Asia's eyes on the Atlantic
And, in the mood for flexible and cheap gas, these new buyers are looking to North America for their cargoes.
"The new president of the US is a big disrupter but his administration will promote exploration and exports of gas and oil, as well as infrastructure development," says Muraki. "They have some pipeline bottlenecks but if they can build some (new pipelines) between the northeast and the Gulf then transportation costs will be reduced and US natural gas will become even more cost competitive—as long as they have reserves."
For Muraki, the US' growing LNG exports offers buyers the chance to help develop a new, highly fungible and transparent industry. And he gives short shrift to producers like Woodside, whose boss Coleman says today's weak LNG prices offer no incentive to invest. US producers seem ready to invest, Muraki points out. "Sellers have to innovate to reduce the cost of projects." "The Qatari model"—long-term contracts for high-priced gas—is also no longer relevant," he says.
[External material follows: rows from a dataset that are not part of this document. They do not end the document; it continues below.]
-- ==== Sys2Proof/Decode.lean ====
section
/-! DEFINITION. The decoder and the encoder of the three formats (30_encoding.md R80 to R88), written
from spec/opcode_table.json. Decoding is total: it gives an instruction or a named reason. -/

namespace Sys2Proof

/-- Why a word is no instruction. R90(c), (d) leave these codes reserved. -/
inductive DecodeError where
  /-- A PIN code 000 or 101..111 (R90(c)). Raised by `decodePin`. -/
  | reservedPin (code : BitVec 3)
  /-- A PHASE code 12..15 (R90(d)). Raised by `decodePhase`. -/
  | reservedPhase (code : BitVec 4)
  /-- The bytes have not the format's length, or a bit above the format's width is set (R93). Raised
  by `wordOfBytes`. -/
  | badLength
deriving DecidableEq, Repr

/-! ## HBUS (R81, R82) -/

/-- `WE` = bit 36. -/
def hbusWE (w : BitVec 37) : BitVec 1 := w.extractLsb' 36 1

/-- `IDX` = bits 35:32. -/
def hbusIDX (w : BitVec 37) : BitVec 4 := w.extractLsb' 32 4

/-- `WDATA` = bits 31:0. -/
def hbusWDATA (w : BitVec 37) : Word := w.extractLsb' 0 32

/-- The rows of R82 with WE = 0. -/
def decodeRead (idx : BitVec 4) (d : Word) : Instr :=
  match idx.toNat with
  | 0 => .rdCtrl d
  | 1 => .rdConfig d
  | 2 => .rdStatus d
  | 3 => .rdFrameLo d
  | 4 => .rdFrameHi d
  | 5 => .rdCksum d
  | 6 => .rdHumidity d
  | 7 => .rdTemperature d
  | 8 => .rdPinerr d
  | 9 => .rdRsvd9 d
  | 10 => .rdRsvd10 idx d
  | 11 => .rdRsvd10 idx d
  | _ => .rdRsvd12 idx d

/-- The rows of R82 with WE = 1. At IDX 0, WDATA[0] tells START from NOP. -/
def decodeWrite (idx : BitVec 4) (d : Word) : Instr :=
  match idx.toNat with
  | 0 => if d.getLsbD 0 then .wrCtrlStart d else .wrCtrlNop d
  | 1 => .wrConfig d
  | 2 => .wrStatus d
  | 3 => .wrFrameLo d
  | 4 => .wrFrameHi d
  | 5 => .wrCksum d
  | 6 => .wrHumidity d
  | 7 => .wrTemperature d
  | 8 => .wrPinerr d
  | 9 => .wrRsvd9 d
  | 10 => .wrRsvd10 idx d
  | 11 => .wrRsvd10 idx d
  | _ => .wrRsvd12 idx d

/-- Every one of the 2^37 request words decodes (R81). -/
def decodeHbus (w : BitVec 37) : Instr :=
  if hbusWE w = 0#1 then decodeRead (hbusIDX w) (hbusWDATA w)
  else decodeWrite (hbusIDX w) (hbusWDATA w)

/-! ## PIN (R85) and PHASE (R87) -/

/-- The PIN op codes of R85. -/
def decodePin (w : BitVec 3) : Except DecodeError Instr :=
  match w.toNat with
  | 1 => .ok .pinSetLow
  | 2 => .ok .pinSetHigh
  | 3 => .ok .pinIsHigh
  | 4 => .ok .pinIsLow
  | _ => .error (.reservedPin w)

/-- The PHASE codes of R87. -/
def decodePhase (w : BitVec 4) : Except DecodeError Instr :=
  match w.toNat with
  | 0 => .ok .phaseIdle
  | 1 => .ok .phaseWakeLow
  | 2 => .ok .phaseWakeHold
  | 3 => .ok .phaseWakeRelease
  | 4 => .ok .phaseWakeSettle
  | 5 => .ok .phasePresHigh
  | 6 => .ok .phasePresLow
  | 7 => .ok .phaseBitRise
  | 8 => .ok .phaseBitHigh
  | 9 => .ok .phaseCheck
  | 10 => .ok .phaseDecode
  | 11 => .ok .phaseComplete
  | _ => .error (.reservedPhase w)

/-- The decoder: any word of any of the three formats. -/
def decode : PortWord → Except DecodeError Instr
  | .hbus w => .ok (decodeHbus w)
  | .pin w => decodePin w
  | .phase w => decodePhase w

/-! ## Words laid out as bytes

The block has no byte addressing and stores no word (R62, R73). Where bytes are asked for, a word is laid
out with bit 0 in the least significant bit of the first byte (log 5). -/

/-- A word's width in bytes, by format. -/
def Format.bytes : Format → Nat
  | .hbus => 5
  | .pin => 1
  | .phase => 1

/-- The number that bytes hold, first byte least significant. -/
def natOfBytes : List Byte → Nat
  | [] => 0
  | b :: bs => b.toNat + 256 * natOfBytes bs

/-- The n low bytes of a number, least significant first. -/
def bytesOfNat : Nat → Nat → List Byte
  | 0, _ => []
  | n + 1, w => BitVec.ofNat 8 w :: bytesOfNat n (w / 256)

/-- The word of a format that a number is, if the format is wide enough for it. -/
def wordOfNat (f : Format) (w : Nat) : Except DecodeError PortWord :=
  match f with
  | .hbus => if w < 2 ^ 37 then .ok (.hbus (BitVec.ofNat 37 w)) else .error .badLength
  | .pin => if w < 2 ^ 3 then .ok (.pin (BitVec.ofNat 3 w)) else .error .badLength
  | .phase => if w < 2 ^ 4 then .ok (.phase (BitVec.ofNat 4 w)) else .error .badLength

/-- The word that bytes hold. -/
def wordOfBytes (f : Format) (bs : List Byte) : Except DecodeError PortWord :=
  if bs.length = f.bytes then wordOfNat f (natOfBytes bs) else .error .badLength

/-- The decoder on bytes: total on any bytes. -/
def decodeBytes (f : Format) (bs : List Byte) : Except DecodeError Instr :=
  match wordOfBytes f bs with
  | .ok w => decode w
  | .error e => .error e

/-- The format that a width of the opcode table means. PIN has 3 bits and PHASE has 4, so one byte
could be either: it is read as a PHASE code (log 5). -/
def formatOfBits (nbits : Nat) : Format :=
  if nbits ≤ 3 then .pin else if nbits ≤ 8 then .phase else .hbus

/-- The instruction the decoder reads from a word numbered as spec/opcode_table.json numbers it. -/
def decodeTableWord (nbits w : Nat) : Option Instr :=
  let f := formatOfBits nbits
  if w < 2 ^ (8 * f.bytes) then
    match decodeBytes f (bytesOfNat f.bytes w) with
    | .ok i => some i
    | .error _ => none
  else none

/-! ## The encoder -/

/-- One host request: `WE || IDX || WDATA` (R81). -/
def hbusWord (we : BitVec 1) (idx : BitVec 4) (d : Word) : BitVec 37 :=
  we.setWidth 37 <<< 36 ||| idx.setWidth 37 <<< 32 ||| d.setWidth 37

/-- The word of an instruction (R82, R85, R87). -/
def encode : Instr → PortWord
  | .rdCtrl d => .hbus (hbusWord 0#1 0#4 d)
  | .wrCtrlStart d => .hbus (hbusWord 1#1 0#4 d)
  | .wrCtrlNop d => .hbus (hbusWord 1#1 0#4 d)
  | .rdConfig d => .hbus (hbusWord 0#1 1#4 d)
  | .wrConfig d => .hbus (hbusWord 1#1 1#4 d)
  | .rdStatus d => .hbus (hbusWord 0#1 2#4 d)
  | .wrStatus d => .hbus (hbusWord 1#1 2#4 d)
  | .rdFrameLo d => .hbus (hbusWord 0#1 3#4 d)
  | .wrFrameLo d => .hbus (hbusWord 1#1 3#4 d)
  | .rdFrameHi d => .hbus (hbusWord 0#1 4#4 d)
  | .wrFrameHi d => .hbus (hbusWord 1#1 4#4 d)
  | .rdCksum d => .hbus (hbusWord 0#1 5#4 d)
  | .wrCksum d => .hbus (hbusWord 1#1 5#4 d)
  | .rdHumidity d => .hbus (hbusWord 0#1 6#4 d)
  | .wrHumidity d => .hbus (hbusWord 1#1 6#4 d)
  | .rdTemperature d => .hbus (hbusWord 0#1 7#4 d)
  | .wrTemperature d => .hbus (hbusWord 1#1 7#4 d)
  | .rdPinerr d => .hbus (hbusWord 0#1 8#4 d)
  | .wrPinerr d => .hbus (hbusWord 1#1 8#4 d)
  | .rdRsvd9 d => .hbus (hbusWord 0#1 9#4 d)
  | .rdRsvd10 idx d => .hbus (hbusWord 0#1 idx d)
  | .rdRsvd12 idx d => .hbus (hbusWord 0#1 idx d)
  | .wrRsvd9 d => .hbus (hbusWord 1#1 9#4 d)
  | .wrRsvd10 idx d => .hbus (hbusWord 1#1 idx d)
  | .wrRsvd12 idx d => .hbus (hbusWord 1#1 idx d)
  | .pinSetLow => .pin 1#3
  | .pinSetHigh => .pin 2#3
  | .pinIsHigh => .pin 3#3
  | .pinIsLow => .pin 4#3
  | .phaseIdle => .phase 0#4
  | .phaseWakeLow => .phase 1#4
  | .phaseWakeHold => .phase 2#4
  | .phaseWakeRelease => .phase 3#4
  | .phaseWakeSettle => .phase 4#4
  | .phasePresHigh => .phase 5#4
  | .phasePresLow => .phase 6#4
  | .phaseBitRise => .phase 7#4
  | .phaseBitHigh => .phase 8#4
  | .phaseCheck => .phase 9#4
  | .phaseDecode => .phase 10#4
  | .phaseComplete => .phase 11#4

/-! ## The HBUS rows of the opcode table -/

/-- The (match, mask) pairs of spec/opcode_table.json's HBUS rows, in the table's order: a word is of a
row when the word under the mask is the match. -/
def hbusRows : List (BitVec 37 × BitVec 37) :=
  [(0x0000000000, 0x1F00000000), (0x1000000001, 0x1F00000001), (0x1000000000, 0x1F00000001),
    (0x0100000000, 0x1F00000000), (0x1100000000, 0x1F00000000)] ++
  [(0x0200000000, 0x1F00000000), (0x1200000000, 0x1F00000000), (0x0300000000, 0x1F00000000),
    (0x1300000000, 0x1F00000000), (0x0400000000, 0x1F00000000)] ++
  [(0x1400000000, 0x1F00000000), (0x0500000000, 0x1F00000000), (0x1500000000, 0x1F00000000),
    (0x0600000000, 0x1F00000000), (0x1600000000, 0x1F00000000)] ++
  [(0x0700000000, 0x1F00000000), (0x1700000000, 0x1F00000000), (0x0800000000, 0x1F00000000),
    (0x1800000000, 0x1F00000000), (0x0900000000, 0x1F00000000)] ++
  [(0x0A00000000, 0x1E00000000), (0x0C00000000, 0x1C00000000), (0x1900000000, 0x1F00000000),
    (0x1A00000000, 0x1E00000000), (0x1C00000000, 0x1C00000000)]

/-- The row of an HBUS instruction, as its place in `hbusRows`. -/
def hbusRow : Instr → Option Nat
  | .rdCtrl _ => some 0
  | .wrCtrlStart _ => some 1
  | .wrCtrlNop _ => some 2
  | .rdConfig _ => some 3
  | .wrConfig _ => some 4
  | .rdStatus _ => some 5
  | .wrStatus _ => some 6
  | .rdFrameLo _ => some 7
  | .wrFrameLo _ => some 8
  | .rdFrameHi _ => some 9
  | .wrFrameHi _ => some 10
  | .rdCksum _ => some 11
  | .wrCksum _ => some 12
  | .rdHumidity _ => some 13
  | .wrHumidity _ => some 14
  | .rdTemperature _ => some 15
  | .wrTemperature _ => some 16
  | .rdPinerr _ => some 17
  | .wrPinerr _ => some 18
  | .rdRsvd9 _ => some 19
  | .rdRsvd10 _ _ => some 20
  | .rdRsvd12 _ _ => some 21
  | .wrRsvd9 _ => some 22
  | .wrRsvd10 _ _ => some 23
  | .wrRsvd12 _ _ => some 24
  | .pinSetLow => none
  | .pinSetHigh => none
  | .pinIsHigh => none
  | .pinIsLow => none
  | .phaseIdle => none
  | .phaseWakeLow => none
  | .phaseWakeHold => none
  | .phaseWakeRelease => none
  | .phaseWakeSettle => none
  | .phasePresHigh => none
  | .phasePresLow => none
  | .phaseBitRise => none
  | .phaseBitHigh => none
  | .phaseCheck => none
  | .phaseDecode => none
  | .phaseComplete => none

/-- Whether a request word is of row k of the table. -/
def isOfRow (w : BitVec 37) (k : Nat) : Bool :=
  match hbusRows[k]? with
  | some row => w &&& row.2 == row.1
  | none => false

end Sys2Proof
end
Only if Henry Hub prices reached $7-8/m Btu, or more than double their level now, would the shine come off the idea of US LNG imports in Asia.
And that's not going to happen, says Tellurian's Souki, who thinks US gas will sell for $3/m Btu for the next two decades. "At the moment, in the northeast US there is 20bn cubic feet per day of production that is mostly constrained by infrastructure and that is available at the wellhead at $1/m Btu or less."
Souki told the Gastech conference he would consider offering LNG from Tellurian's proposed Driftwood project on a five-year fixed price deal at around $7-8/m Btu. The first train from the project, which has not yet been approved, is scheduled to come online in 2022.
Once operational in 2025, the five-train project would have capacity to export 26m t/y of LNG from a terminal on the Calcasieu River, south of Lake Charles in Louisiana.
By then, the dust might have settled on today's collision between buyers and sellers. "At the moment we don't have a business model in the industry because we can't get anyone to agree," Souki says. "If buyers are counting on the spot market, well we haven't invented the business model yet."
Souki told Petroleum Economist Tellurian certainly wouldn't be indexing its LNG against oil ("I don't understand the concept of pegging one commodity against the price of another"), but would sell most of it under term, not spot, contracts.
And he's optimistic that the glut will soon pass. "These very low prices are stimulating demand. You can be oversupplied on a 12-month basis but that doesn't mean that in winter when everyone needs gas that you're actually oversupplied," Souki says. "I'm reasonably certain that all the excess gas will have been absorbed by the end of the decade and we'll be in another price crisis and all the buyers will be complaining."
Japan isn't the only big player that might have a say in that.
On 3 April, Qatar, still the world's biggest LNG exporter, said it would end its self-imposed moratorium on development of the North Field. The move—a surprise to many in the market—carried a few messages. One was that Qatar would not stand by while Iran developed its own gas business across the maritime border, at South Pars (the Iranian name for the North Field it shares with Qatar). Another signal was sent in the direction of Australia, and suggested Qatar isn't ready yet to surrender its title as the world's pre-eminent LNG exporter.
But the bigger meaning of the North Field reopening will be understood across the LNG industry. If a dearth in supply is to emerge in the coming years, Qatar will be ready to help fill it, and fight for its share of the market. And in a world of abundant supply, the low-cost producer will be king.